▸ Goal of the exercise:
Each line below that carries the string "theorem" must appear in the answer.
(Exercise data Opens)
theorem sinkAppended_pkPutAll (p : Pk) (cs : List (Code × CodeWidth)) : SinkAppended p.out (pkPutAll p cs).out := by
  induction cs generalizing p with
  | nil => exact .rfl
  | cons cw cs ih => exact (sinkAppended_pkPutCode p cw.1 cw.2.toNat).trans (ih _)

theorem sinkAppended_encByteRun (b : Byte) (s : State) : SinkAppended s.pk.out (encByteRun b s).pk.out := by
  simp only [encByteRun, setPk_pk, pkPutEmitted_eq]
  exact sinkAppended_pkPutAll s.pk _

theorem sinkAppended_encEndRun (s : State) : SinkAppended s.pk.out (encEndRun s).pk.out := by
  simp only [encEndRun, setEnc_pk, setPk_pk]
  refine SinkAppended.trans ?_ (sinkAppended_pkFlushed _)
  split
  · exact .rfl
  · exact sinkAppended_pkPutCode s.pk _ _

theorem pk_of_hostPk {s t : State} {p : Pk} (h : hostPk s p = .next t) : t.pk = p := by
  obtain ⟨-, rfl⟩ := hostPk_next.mp h
  rfl

theorem pk_of_execPkWrite {s t : State} {code : BitVec 12} {width : BitVec 4} (h : execPkWrite code width s = .next t) :
    t.pk = pkPutCode s.pk code width.toNat := by
  obtain ⟨-, hgate⟩ := execPkWrite_next.mp h
  exact pk_of_hostPk hgate

theorem pk_of_requireEncRun {s t r : State} (h : requireEncRun s r = .next t) : t.pk = r.pk := by
  obtain ⟨-, rfl⟩ := requireEncRun_next.mp h
  rfl

/-- Every completing instruction but the three that start the packer appends to its sink. -/
theorem sinkAppended_pk_of_exec {i : Instr} {s t : State} (h : exec i s = .next t) (hpk : i ≠ .pkStart)
    (henc : i ≠ .encStart) (hcompress : i ≠ .compress) : SinkAppended s.pk.out t.pk.out := by
  rcases ofCompressor_or_ofDecompressor_of_exec h with hi | hi
  · cases i with
    | pkStart => exact absurd rfl hpk
    | pkWrite code width => exact pk_of_execPkWrite h ▸ sinkAppended_pkPutCode s.pk _ _
    | pkFlush => exact pk_of_hostPk h ▸ sinkAppended_pkFlushed s.pk
    | encStart => exact absurd rfl henc
    | encByte b => exact pk_of_requireEncRun h ▸ sinkAppended_encByteRun b s
    | encEnd => exact pk_of_requireEncRun h ▸ sinkAppended_encEndRun s
    | encAbort => exact pk_of_requireEncRun h ▸ sinkAppended_pkFlushed s.pk
    | compress => exact absurd rfl hcompress
    | _ => cases hi
  · exact (sameCompressor_of_exec hi h).pk ▸ .rfl

/-! ## The decoder's sink -/

theorem sinkAppended_decReceive (c : Code) (s : State) : SinkAppended s.dec.out (decReceive c s).dec.out := by
  obtain ⟨htaken, hbacklog⟩ := decReceive_port c s
  exact ⟨(decReceive_grows c s).2.2, htaken, hbacklog⟩

theorem sinkAppended_decStepRun (s : State) : SinkAppended s.dec.out (decStepRun s).dec.out := by
  rcases decStepRun_cases s with ⟨u, -, heq⟩ | ⟨c, u, -, heq⟩ <;> rw [heq]
  · exact .rfl
  · exact sinkAppended_decReceive c (s.setUp u)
(Exercise data Closes)
▸ Answer for the task:
theorem sinkAppended_pkPutAll (p : Pk) (cs : List (Code × CodeWidth)) : SinkAppended p.out (pkPutAll p cs).out := by
theorem sinkAppended_encByteRun (b : Byte) (s : State) : SinkAppended s.pk.out (encByteRun b s).pk.out := by
theorem sinkAppended_encEndRun (s : State) : SinkAppended s.pk.out (encEndRun s).pk.out := by
theorem pk_of_hostPk {s t : State} {p : Pk} (h : hostPk s p = .next t) : t.pk = p := by
theorem pk_of_execPkWrite {s t : State} {code : BitVec 12} {width : BitVec 4} (h : execPkWrite code width s = .next t) :
theorem pk_of_requireEncRun {s t r : State} (h : requireEncRun s r = .next t) : t.pk = r.pk := by
theorem sinkAppended_pk_of_exec {i : Instr} {s t : State} (h : exec i s = .next t) (hpk : i ≠ .pkStart)
theorem sinkAppended_decReceive (c : Code) (s : State) : SinkAppended s.dec.out (decReceive c s).dec.out := by
theorem sinkAppended_decStepRun (s : State) : SinkAppended s.dec.out (decStepRun s).dec.out := by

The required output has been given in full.